(Beginning of RAW DATA)

-- ==== Sys2Proof/Laws/State.lean ====
section
/-! SUPPORT. The small lemmas of State: what each named update leaves in each field. All hold by definition. -/

namespace Sys2Proof.Machine

@[simp] theorem State.setRegs_regs (s : State) (r : Regs) : (s.setRegs r).regs = r := rfl
@[simp] theorem State.setRegs_pending (s : State) (r : Regs) : (s.setRegs r).pending = s.pending := rfl
@[simp] theorem State.setRegs_cyc (s : State) (r : Regs) : (s.setRegs r).cyc = s.cyc := rfl
@[simp] theorem State.setRegs_halt (s : State) (r : Regs) : (s.setRegs r).halt = s.halt := rfl
@[simp] theorem State.setRegs_hwHalt (s : State) (r : Regs) : (s.setRegs r).hwHalt = s.hwHalt := rfl
@[simp] theorem State.setRegs_lines (s : State) (r : Regs) : (s.setRegs r).lines = s.lines := rfl
@[simp] theorem State.setRegs_ram (s : State) (r : Regs) : (s.setRegs r).ram = s.ram := rfl
@[simp] theorem State.setRegs_gime (s : State) (r : Regs) : (s.setRegs r).gime = s.gime := rfl
@[simp] theorem State.setRegs_sam (s : State) (r : Regs) : (s.setRegs r).sam = s.sam := rfl
@[simp] theorem State.setRegs_pia (s : State) (r : Regs) : (s.setRegs r).pia = s.pia := rfl
@[simp] theorem State.setRegs_seq (s : State) (r : Regs) : (s.setRegs r).seq = s.seq := rfl
@[simp] theorem State.setRegs_platform (s : State) (r : Regs) : (s.setRegs r).platform = s.platform := rfl
@[simp] theorem State.setRegs_params (s : State) (r : Regs) : (s.setRegs r).params = s.params := rfl
@[simp] theorem State.setRegs_env (s : State) (r : Regs) : (s.setRegs r).env = s.env := rfl
@[simp] theorem State.setRegs_periph (s : State) (r : Regs) : (s.setRegs r).periph = s.periph := rfl
@[simp] theorem State.setRegs_draws (s : State) (r : Regs) : (s.setRegs r).draws = s.draws := rfl

@[simp] theorem State.setCC_regs (s : State) (v : Byte) : (s.setCC v).regs = { s.regs with cc := v } := rfl
@[simp] theorem State.setCC_pending (s : State) (v : Byte) : (s.setCC v).pending = s.pending := rfl
@[simp] theorem State.setCC_cyc (s : State) (v : Byte) : (s.setCC v).cyc = s.cyc := rfl
@[simp] theorem State.setCC_halt (s : State) (v : Byte) : (s.setCC v).halt = s.halt := rfl
@[simp] theorem State.setCC_hwHalt (s : State) (v : Byte) : (s.setCC v).hwHalt = s.hwHalt := rfl
@[simp] theorem State.setCC_lines (s : State) (v : Byte) : (s.setCC v).lines = s.lines := rfl
@[simp] theorem State.setCC_ram (s : State) (v : Byte) : (s.setCC v).ram = s.ram := rfl
@[simp] theorem State.setCC_gime (s : State) (v : Byte) : (s.setCC v).gime = s.gime := rfl
@[simp] theorem State.setCC_sam (s : State) (v : Byte) : (s.setCC v).sam = s.sam := rfl
@[simp] theorem State.setCC_pia (s : State) (v : Byte) : (s.setCC v).pia = s.pia := rfl
@[simp] theorem State.setCC_seq (s : State) (v : Byte) : (s.setCC v).seq = s.seq := rfl
@[simp] theorem State.setCC_platform (s : State) (v : Byte) : (s.setCC v).platform = s.platform := rfl
@[simp] theorem State.setCC_params (s : State) (v : Byte) : (s.setCC v).params = s.params := rfl
@[simp] theorem State.setCC_env (s : State) (v : Byte) : (s.setCC v).env = s.env := rfl
@[simp] theorem State.setCC_periph (s : State) (v : Byte) : (s.setCC v).periph = s.periph := rfl
@[simp] theorem State.setCC_draws (s : State) (v : Byte) : (s.setCC v).draws = s.draws := rfl

@[simp] theorem State.setA_regs (s : State) (v : Byte) : (s.setA v).regs = { s.regs with a := v } := rfl
@[simp] theorem State.setA_pending (s : State) (v : Byte) : (s.setA v).pending = s.pending := rfl
@[simp] theorem State.setA_cyc (s : State) (v : Byte) : (s.setA v).cyc = s.cyc := rfl
@[simp] theorem State.setA_halt (s : State) (v : Byte) : (s.setA v).halt = s.halt := rfl
@[simp] theorem State.setA_hwHalt (s : State) (v : Byte) : (s.setA v).hwHalt = s.hwHalt := rfl
@[simp] theorem State.setA_lines (s : State) (v : Byte) : (s.setA v).lines = s.lines := rfl
@[simp] theorem State.setA_ram (s : State) (v : Byte) : (s.setA v).ram = s.ram := rfl
@[simp] theorem State.setA_gime (s : State) (v : Byte) : (s.setA v).gime = s.gime := rfl
@[simp] theorem State.setA_sam (s : State) (v : Byte) : (s.setA v).sam = s.sam := rfl
@[simp] theorem State.setA_pia (s : State) (v : Byte) : (s.setA v).pia = s.pia := rfl
@[simp] theorem State.setA_seq (s : State) (v : Byte) : (s.setA v).seq = s.seq := rfl
@[simp] theorem State.setA_platform (s : State) (v : Byte) : (s.setA v).platform = s.platform := rfl
@[simp] theorem State.setA_params (s : State) (v : Byte) : (s.setA v).params = s.params := rfl
@[simp] theorem State.setA_env (s : State) (v : Byte) : (s.setA v).env = s.env := rfl
@[simp] theorem State.setA_periph (s : State) (v : Byte) : (s.setA v).periph = s.periph := rfl
@[simp] theorem State.setA_draws (s : State) (v : Byte) : (s.setA v).draws = s.draws := rfl

@[simp] theorem State.setB_regs (s : State) (v : Byte) : (s.setB v).regs = { s.regs with b := v } := rfl
@[simp] theorem State.setB_pending (s : State) (v : Byte) : (s.setB v).pending = s.pending := rfl
@[simp] theorem State.setB_cyc (s : State) (v : Byte) : (s.setB v).cyc = s.cyc := rfl
@[simp] theorem State.setB_halt (s : State) (v : Byte) : (s.setB v).halt = s.halt := rfl
@[simp] theorem State.setB_hwHalt (s : State) (v : Byte) : (s.setB v).hwHalt = s.hwHalt := rfl
@[simp] theorem State.setB_lines (s : State) (v : Byte) : (s.setB v).lines = s.lines := rfl
@[simp] theorem State.setB_ram (s : State) (v : Byte) : (s.setB v).ram = s.ram := rfl
@[simp] theorem State.setB_gime (s : State) (v : Byte) : (s.setB v).gime = s.gime := rfl
@[simp] theorem State.setB_sam (s : State) (v : Byte) : (s.setB v).sam = s.sam := rfl
@[simp] theorem State.setB_pia (s : State) (v : Byte) : (s.setB v).pia = s.pia := rfl
@[simp] theorem State.setB_seq (s : State) (v : Byte) : (s.setB v).seq = s.seq := rfl
@[simp] theorem State.setB_platform (s : State) (v : Byte) : (s.setB v).platform = s.platform := rfl
@[simp] theorem State.setB_params (s : State) (v : Byte) : (s.setB v).params = s.params := rfl
@[simp] theorem State.setB_env (s : State) (v : Byte) : (s.setB v).env = s.env := rfl
@[simp] theorem State.setB_periph (s : State) (v : Byte) : (s.setB v).periph = s.periph := rfl
@[simp] theorem State.setB_draws (s : State) (v : Byte) : (s.setB v).draws = s.draws := rfl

(End of RAW DATA)

» REQUIREMENT
Will you return exactly the lines above from the one with "(s.setA v).params = s.params := rfl" down to the one with "(s.setB v).pia = s.pia := rfl", counting both as part of the range?

» ANSWER TO THIS TASK
@[simp] theorem State.setA_params (s : State) (v : Byte) : (s.setA v).params = s.params := rfl
@[simp] theorem State.setA_env (s : State) (v : Byte) : (s.setA v).env = s.env := rfl
@[simp] theorem State.setA_periph (s : State) (v : Byte) : (s.setA v).periph = s.periph := rfl
@[simp] theorem State.setA_draws (s : State) (v : Byte) : (s.setA v).draws = s.draws := rfl

@[simp] theorem State.setB_regs (s : State) (v : Byte) : (s.setB v).regs = { s.regs with b := v } := rfl
@[simp] theorem State.setB_pending (s : State) (v : Byte) : (s.setB v).pending = s.pending := rfl
@[simp] theorem State.setB_cyc (s : State) (v : Byte) : (s.setB v).cyc = s.cyc := rfl
@[simp] theorem State.setB_halt (s : State) (v : Byte) : (s.setB v).halt = s.halt := rfl
@[simp] theorem State.setB_hwHalt (s : State) (v : Byte) : (s.setB v).hwHalt = s.hwHalt := rfl
@[simp] theorem State.setB_lines (s : State) (v : Byte) : (s.setB v).lines = s.lines := rfl
@[simp] theorem State.setB_ram (s : State) (v : Byte) : (s.setB v).ram = s.ram := rfl
@[simp] theorem State.setB_gime (s : State) (v : Byte) : (s.setB v).gime = s.gime := rfl
@[simp] theorem State.setB_sam (s : State) (v : Byte) : (s.setB v).sam = s.sam := rfl
@[simp] theorem State.setB_pia (s : State) (v : Byte) : (s.setB v).pia = s.pia := rfl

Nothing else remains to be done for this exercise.